== Segment start ==

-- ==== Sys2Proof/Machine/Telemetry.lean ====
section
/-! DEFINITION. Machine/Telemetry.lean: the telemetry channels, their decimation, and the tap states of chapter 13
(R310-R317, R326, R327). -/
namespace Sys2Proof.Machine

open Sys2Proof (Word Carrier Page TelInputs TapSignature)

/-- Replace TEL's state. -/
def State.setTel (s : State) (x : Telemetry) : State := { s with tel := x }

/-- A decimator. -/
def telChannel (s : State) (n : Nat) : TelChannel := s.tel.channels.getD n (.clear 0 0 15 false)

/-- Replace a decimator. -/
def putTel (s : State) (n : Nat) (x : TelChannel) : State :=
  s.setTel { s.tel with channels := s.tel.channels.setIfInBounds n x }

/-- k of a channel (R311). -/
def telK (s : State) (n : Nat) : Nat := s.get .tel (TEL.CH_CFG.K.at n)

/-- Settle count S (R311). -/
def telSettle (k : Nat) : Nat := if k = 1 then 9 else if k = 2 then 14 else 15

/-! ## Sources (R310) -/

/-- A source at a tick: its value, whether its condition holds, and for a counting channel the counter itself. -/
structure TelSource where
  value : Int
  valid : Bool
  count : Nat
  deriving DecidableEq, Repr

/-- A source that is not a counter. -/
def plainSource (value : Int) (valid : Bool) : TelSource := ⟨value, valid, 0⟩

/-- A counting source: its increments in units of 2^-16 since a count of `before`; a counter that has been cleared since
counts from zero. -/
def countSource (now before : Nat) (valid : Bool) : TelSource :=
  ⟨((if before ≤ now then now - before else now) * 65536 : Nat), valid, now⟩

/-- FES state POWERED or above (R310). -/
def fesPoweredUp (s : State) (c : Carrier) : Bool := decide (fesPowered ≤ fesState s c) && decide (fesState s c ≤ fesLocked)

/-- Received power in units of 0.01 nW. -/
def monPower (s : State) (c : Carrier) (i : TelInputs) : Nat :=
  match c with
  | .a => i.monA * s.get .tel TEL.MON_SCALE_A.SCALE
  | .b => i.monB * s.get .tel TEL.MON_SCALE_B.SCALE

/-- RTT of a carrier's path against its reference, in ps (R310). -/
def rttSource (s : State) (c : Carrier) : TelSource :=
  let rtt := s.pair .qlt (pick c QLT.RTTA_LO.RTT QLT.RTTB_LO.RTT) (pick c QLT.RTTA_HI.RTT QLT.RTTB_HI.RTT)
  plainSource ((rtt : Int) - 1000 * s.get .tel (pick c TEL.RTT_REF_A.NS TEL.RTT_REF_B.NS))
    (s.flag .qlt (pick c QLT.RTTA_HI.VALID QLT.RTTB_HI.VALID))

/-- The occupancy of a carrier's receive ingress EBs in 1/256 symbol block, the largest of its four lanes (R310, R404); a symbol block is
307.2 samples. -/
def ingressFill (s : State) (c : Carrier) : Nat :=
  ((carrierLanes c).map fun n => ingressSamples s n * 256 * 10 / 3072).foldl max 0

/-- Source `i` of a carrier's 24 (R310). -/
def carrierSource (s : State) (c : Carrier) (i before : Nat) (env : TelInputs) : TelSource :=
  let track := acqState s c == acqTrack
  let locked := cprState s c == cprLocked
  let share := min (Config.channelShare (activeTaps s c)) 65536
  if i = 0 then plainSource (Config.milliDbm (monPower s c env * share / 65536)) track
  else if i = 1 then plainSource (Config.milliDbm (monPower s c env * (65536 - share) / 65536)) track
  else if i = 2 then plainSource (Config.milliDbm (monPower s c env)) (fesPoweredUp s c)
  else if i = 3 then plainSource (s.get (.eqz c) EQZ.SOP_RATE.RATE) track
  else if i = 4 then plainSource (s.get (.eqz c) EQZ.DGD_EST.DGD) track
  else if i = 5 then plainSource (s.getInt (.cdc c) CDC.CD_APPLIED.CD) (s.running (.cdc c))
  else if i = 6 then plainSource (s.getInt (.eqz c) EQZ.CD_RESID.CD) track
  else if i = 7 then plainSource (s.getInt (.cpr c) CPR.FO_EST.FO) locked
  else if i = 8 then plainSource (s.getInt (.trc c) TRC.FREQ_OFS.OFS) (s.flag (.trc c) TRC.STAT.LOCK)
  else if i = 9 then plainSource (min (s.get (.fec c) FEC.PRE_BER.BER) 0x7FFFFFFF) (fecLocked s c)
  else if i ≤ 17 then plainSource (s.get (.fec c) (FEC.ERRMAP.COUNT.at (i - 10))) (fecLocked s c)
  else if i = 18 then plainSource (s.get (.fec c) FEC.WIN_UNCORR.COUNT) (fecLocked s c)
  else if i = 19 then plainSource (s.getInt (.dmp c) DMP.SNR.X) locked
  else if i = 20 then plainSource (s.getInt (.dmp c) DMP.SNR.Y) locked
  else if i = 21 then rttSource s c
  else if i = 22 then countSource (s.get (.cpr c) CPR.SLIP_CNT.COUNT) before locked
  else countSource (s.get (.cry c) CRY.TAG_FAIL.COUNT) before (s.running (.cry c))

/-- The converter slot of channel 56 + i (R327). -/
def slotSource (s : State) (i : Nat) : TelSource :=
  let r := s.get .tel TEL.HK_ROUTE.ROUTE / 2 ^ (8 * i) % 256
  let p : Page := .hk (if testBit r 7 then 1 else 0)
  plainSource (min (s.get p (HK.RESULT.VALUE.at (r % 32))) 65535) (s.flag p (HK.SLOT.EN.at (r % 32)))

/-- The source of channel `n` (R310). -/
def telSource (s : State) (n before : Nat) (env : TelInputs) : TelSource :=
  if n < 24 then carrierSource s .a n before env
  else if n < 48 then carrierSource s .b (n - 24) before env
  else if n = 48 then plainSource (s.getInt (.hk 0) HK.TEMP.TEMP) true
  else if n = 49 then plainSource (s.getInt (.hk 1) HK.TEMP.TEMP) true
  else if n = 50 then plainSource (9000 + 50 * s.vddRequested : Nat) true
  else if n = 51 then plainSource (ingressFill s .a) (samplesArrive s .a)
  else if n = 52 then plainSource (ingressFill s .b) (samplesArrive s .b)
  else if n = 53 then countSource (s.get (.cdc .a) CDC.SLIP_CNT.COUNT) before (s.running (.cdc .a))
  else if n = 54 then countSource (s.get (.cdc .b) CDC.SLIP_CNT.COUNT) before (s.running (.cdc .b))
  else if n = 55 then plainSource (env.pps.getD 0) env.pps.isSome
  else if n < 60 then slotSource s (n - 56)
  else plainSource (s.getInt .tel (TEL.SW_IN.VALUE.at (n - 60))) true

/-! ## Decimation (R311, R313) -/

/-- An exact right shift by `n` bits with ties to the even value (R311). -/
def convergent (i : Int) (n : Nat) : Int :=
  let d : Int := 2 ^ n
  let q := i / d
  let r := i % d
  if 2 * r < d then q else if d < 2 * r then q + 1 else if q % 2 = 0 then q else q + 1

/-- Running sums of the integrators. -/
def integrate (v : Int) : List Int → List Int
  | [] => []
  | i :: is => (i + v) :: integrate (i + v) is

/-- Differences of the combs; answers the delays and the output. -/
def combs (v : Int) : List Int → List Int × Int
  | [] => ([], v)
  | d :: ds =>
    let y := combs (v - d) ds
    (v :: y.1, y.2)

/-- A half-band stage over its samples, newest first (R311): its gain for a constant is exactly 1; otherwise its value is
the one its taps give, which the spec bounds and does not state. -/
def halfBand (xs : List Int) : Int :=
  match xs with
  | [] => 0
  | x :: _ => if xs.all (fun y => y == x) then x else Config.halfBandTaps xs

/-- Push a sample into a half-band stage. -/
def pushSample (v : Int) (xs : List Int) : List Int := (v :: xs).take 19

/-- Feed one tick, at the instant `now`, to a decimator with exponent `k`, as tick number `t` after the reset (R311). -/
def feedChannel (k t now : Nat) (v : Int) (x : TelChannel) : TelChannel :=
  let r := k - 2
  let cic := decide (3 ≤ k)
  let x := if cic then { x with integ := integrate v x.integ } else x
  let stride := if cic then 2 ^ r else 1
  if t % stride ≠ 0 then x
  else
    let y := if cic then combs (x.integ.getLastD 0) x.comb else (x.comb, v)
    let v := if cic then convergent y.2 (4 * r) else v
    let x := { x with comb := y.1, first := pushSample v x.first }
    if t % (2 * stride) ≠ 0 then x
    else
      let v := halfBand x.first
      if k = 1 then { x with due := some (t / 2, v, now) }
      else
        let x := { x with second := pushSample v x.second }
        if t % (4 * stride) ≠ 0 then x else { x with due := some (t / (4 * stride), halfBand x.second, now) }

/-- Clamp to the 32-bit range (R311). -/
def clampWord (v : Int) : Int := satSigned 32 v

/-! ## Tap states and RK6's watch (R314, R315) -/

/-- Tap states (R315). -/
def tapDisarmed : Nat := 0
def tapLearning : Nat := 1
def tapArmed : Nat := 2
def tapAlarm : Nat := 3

== Segment end ==

The line above containing "else plainSource (s.getInt", the line containing "(t / 2, v, now)", and every line between them are to be transcribed exactly; no other line is wanted.

  else plainSource (s.getInt .tel (TEL.SW_IN.VALUE.at (n - 60))) true

/-! ## Decimation (R311, R313) -/

/-- An exact right shift by `n` bits with ties to the even value (R311). -/
def convergent (i : Int) (n : Nat) : Int :=
  let d : Int := 2 ^ n
  let q := i / d
  let r := i % d
  if 2 * r < d then q else if d < 2 * r then q + 1 else if q % 2 = 0 then q else q + 1

/-- Running sums of the integrators. -/
def integrate (v : Int) : List Int → List Int
  | [] => []
  | i :: is => (i + v) :: integrate (i + v) is

/-- Differences of the combs; answers the delays and the output. -/
def combs (v : Int) : List Int → List Int × Int
  | [] => ([], v)
  | d :: ds =>
    let y := combs (v - d) ds
    (v :: y.1, y.2)

/-- A half-band stage over its samples, newest first (R311): its gain for a constant is exactly 1; otherwise its value is
the one its taps give, which the spec bounds and does not state. -/
def halfBand (xs : List Int) : Int :=
  match xs with
  | [] => 0
  | x :: _ => if xs.all (fun y => y == x) then x else Config.halfBandTaps xs

/-- Push a sample into a half-band stage. -/
def pushSample (v : Int) (xs : List Int) : List Int := (v :: xs).take 19

/-- Feed one tick, at the instant `now`, to a decimator with exponent `k`, as tick number `t` after the reset (R311). -/
def feedChannel (k t now : Nat) (v : Int) (x : TelChannel) : TelChannel :=
  let r := k - 2
  let cic := decide (3 ≤ k)
  let x := if cic then { x with integ := integrate v x.integ } else x
  let stride := if cic then 2 ^ r else 1
  if t % stride ≠ 0 then x
  else
    let y := if cic then combs (x.integ.getLastD 0) x.comb else (x.comb, v)
    let v := if cic then convergent y.2 (4 * r) else v
    let x := { x with comb := y.1, first := pushSample v x.first }
    if t % (2 * stride) ≠ 0 then x
    else
      let v := halfBand x.first
      if k = 1 then { x with due := some (t / 2, v, now) }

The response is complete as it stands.